*** Records shown ***

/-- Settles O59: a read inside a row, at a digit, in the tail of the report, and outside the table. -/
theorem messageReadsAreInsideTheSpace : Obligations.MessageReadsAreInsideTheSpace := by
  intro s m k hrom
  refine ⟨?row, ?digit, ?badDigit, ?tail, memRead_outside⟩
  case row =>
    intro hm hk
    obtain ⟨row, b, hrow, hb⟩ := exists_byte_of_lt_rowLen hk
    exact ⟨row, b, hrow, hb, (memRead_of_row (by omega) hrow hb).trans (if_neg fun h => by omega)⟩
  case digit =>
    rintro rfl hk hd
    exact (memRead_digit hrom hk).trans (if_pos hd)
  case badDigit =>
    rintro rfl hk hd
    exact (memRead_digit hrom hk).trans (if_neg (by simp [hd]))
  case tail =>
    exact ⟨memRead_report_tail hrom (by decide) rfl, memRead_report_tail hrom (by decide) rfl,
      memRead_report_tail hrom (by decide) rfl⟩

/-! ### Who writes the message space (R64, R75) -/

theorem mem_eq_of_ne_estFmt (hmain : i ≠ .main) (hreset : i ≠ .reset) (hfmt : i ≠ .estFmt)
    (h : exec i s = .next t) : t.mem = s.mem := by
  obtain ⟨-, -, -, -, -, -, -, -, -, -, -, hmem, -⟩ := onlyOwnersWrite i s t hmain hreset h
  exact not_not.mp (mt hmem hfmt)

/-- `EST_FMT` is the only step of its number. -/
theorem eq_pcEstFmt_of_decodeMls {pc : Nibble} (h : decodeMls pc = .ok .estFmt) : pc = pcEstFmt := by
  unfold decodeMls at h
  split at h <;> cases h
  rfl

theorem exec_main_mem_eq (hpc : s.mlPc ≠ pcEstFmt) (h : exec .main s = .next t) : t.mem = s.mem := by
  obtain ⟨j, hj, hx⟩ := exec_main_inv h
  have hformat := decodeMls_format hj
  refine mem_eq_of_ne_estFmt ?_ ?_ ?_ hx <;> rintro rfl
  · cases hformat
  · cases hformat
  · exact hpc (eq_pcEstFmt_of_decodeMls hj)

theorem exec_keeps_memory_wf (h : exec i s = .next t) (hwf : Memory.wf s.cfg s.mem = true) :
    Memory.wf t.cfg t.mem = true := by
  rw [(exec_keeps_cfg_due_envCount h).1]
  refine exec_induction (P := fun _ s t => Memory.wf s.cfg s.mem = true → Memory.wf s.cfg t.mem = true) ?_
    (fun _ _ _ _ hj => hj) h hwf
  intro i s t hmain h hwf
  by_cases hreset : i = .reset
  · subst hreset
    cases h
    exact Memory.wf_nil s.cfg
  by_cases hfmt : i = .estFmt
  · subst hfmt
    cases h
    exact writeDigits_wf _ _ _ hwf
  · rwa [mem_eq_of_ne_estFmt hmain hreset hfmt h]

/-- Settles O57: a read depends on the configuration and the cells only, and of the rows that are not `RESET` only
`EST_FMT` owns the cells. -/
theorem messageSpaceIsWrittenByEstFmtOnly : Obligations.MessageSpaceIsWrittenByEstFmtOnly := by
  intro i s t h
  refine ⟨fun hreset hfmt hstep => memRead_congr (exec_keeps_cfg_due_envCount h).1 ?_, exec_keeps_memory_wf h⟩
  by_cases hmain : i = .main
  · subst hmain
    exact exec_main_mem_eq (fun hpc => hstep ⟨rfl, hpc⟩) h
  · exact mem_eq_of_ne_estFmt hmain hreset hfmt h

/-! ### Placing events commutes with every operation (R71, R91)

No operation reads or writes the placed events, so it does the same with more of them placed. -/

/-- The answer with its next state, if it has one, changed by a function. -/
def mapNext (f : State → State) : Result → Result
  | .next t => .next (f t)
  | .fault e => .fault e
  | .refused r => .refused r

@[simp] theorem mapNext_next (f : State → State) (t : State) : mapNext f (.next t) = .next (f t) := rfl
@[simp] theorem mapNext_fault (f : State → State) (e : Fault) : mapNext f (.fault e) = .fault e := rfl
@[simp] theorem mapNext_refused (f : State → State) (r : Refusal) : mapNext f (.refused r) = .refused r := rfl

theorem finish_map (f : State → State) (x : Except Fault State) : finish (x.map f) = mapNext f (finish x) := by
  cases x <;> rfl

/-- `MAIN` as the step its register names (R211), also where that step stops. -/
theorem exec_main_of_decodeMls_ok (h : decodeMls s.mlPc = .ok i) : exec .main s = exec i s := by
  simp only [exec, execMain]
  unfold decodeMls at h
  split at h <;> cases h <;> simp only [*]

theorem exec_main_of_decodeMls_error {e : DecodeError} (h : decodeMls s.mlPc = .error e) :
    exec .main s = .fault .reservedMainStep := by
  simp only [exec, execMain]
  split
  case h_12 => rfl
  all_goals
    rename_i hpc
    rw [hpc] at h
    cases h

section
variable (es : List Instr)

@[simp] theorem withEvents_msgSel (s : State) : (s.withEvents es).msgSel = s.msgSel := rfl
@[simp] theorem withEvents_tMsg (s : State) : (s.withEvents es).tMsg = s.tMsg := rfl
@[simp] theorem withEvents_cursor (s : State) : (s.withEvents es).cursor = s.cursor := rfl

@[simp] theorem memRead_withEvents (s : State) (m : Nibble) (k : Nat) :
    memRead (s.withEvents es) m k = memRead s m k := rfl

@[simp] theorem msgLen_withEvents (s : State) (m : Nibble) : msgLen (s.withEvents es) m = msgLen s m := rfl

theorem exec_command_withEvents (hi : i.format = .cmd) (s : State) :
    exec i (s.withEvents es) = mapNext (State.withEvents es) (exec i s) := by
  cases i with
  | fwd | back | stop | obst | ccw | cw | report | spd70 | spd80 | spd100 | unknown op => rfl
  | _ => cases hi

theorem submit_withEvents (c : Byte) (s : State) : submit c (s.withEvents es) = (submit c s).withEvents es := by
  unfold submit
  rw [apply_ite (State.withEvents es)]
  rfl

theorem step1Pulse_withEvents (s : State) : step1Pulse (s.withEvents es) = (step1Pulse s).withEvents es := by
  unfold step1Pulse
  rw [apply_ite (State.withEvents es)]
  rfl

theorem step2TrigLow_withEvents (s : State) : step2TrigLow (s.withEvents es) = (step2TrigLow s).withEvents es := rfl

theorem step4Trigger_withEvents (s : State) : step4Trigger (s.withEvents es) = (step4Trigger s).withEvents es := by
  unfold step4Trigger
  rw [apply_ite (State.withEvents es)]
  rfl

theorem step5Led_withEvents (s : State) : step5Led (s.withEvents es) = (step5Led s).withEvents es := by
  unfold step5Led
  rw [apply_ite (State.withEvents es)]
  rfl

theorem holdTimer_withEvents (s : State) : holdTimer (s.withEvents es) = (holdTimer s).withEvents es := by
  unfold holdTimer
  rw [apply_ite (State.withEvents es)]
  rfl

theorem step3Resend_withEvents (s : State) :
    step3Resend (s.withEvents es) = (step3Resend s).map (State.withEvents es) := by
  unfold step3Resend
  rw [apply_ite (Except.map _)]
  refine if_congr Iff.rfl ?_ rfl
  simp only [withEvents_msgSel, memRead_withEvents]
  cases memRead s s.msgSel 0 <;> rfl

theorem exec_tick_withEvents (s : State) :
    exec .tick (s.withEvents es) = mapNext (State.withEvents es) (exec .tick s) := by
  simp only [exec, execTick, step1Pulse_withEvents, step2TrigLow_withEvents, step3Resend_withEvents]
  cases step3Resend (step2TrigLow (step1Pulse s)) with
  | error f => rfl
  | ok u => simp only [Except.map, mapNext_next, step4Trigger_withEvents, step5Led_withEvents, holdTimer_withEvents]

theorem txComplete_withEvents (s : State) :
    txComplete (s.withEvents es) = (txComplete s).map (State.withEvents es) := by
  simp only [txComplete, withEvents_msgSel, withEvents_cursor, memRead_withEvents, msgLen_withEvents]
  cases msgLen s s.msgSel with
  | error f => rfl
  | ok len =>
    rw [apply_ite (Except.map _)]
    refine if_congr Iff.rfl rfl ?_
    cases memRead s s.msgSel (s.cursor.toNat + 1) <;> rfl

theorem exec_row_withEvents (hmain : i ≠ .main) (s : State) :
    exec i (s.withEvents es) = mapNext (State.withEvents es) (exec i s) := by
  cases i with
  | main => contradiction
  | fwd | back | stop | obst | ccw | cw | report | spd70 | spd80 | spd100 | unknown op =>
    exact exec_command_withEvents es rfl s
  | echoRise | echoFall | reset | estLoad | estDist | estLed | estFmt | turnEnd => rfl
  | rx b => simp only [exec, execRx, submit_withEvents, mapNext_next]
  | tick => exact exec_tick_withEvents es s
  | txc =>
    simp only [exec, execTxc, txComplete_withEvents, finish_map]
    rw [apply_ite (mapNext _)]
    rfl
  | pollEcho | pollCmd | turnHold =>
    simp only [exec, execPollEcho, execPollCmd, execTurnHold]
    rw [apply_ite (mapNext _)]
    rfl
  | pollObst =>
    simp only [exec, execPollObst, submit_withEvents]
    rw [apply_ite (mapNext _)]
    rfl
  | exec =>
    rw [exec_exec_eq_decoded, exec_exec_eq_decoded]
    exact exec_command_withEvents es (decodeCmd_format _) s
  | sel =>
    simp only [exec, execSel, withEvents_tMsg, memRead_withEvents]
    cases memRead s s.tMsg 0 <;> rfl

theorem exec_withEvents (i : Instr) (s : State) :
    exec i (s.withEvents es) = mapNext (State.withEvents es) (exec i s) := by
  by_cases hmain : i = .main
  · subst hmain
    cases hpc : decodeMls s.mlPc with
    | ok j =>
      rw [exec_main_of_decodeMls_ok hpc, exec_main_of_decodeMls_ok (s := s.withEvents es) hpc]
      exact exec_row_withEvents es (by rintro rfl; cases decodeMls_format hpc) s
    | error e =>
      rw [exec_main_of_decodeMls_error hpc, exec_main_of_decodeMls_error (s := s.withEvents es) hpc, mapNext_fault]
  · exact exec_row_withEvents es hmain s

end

*** End of Records shown ***

Instructions to follow ::
Would you output, unchanged, each line from the start of the records to the line that holds "exact (memRead_digit hrom hk).trans (if_pos", both included and nothing else?

Result for this task ::
/-- Settles O59: a read inside a row, at a digit, in the tail of the report, and outside the table. -/
theorem messageReadsAreInsideTheSpace : Obligations.MessageReadsAreInsideTheSpace := by
  intro s m k hrom
  refine ⟨?row, ?digit, ?badDigit, ?tail, memRead_outside⟩
  case row =>
    intro hm hk
    obtain ⟨row, b, hrow, hb⟩ := exists_byte_of_lt_rowLen hk
    exact ⟨row, b, hrow, hb, (memRead_of_row (by omega) hrow hb).trans (if_neg fun h => by omega)⟩
  case digit =>
    rintro rfl hk hd
    exact (memRead_digit hrom hk).trans (if_pos hd)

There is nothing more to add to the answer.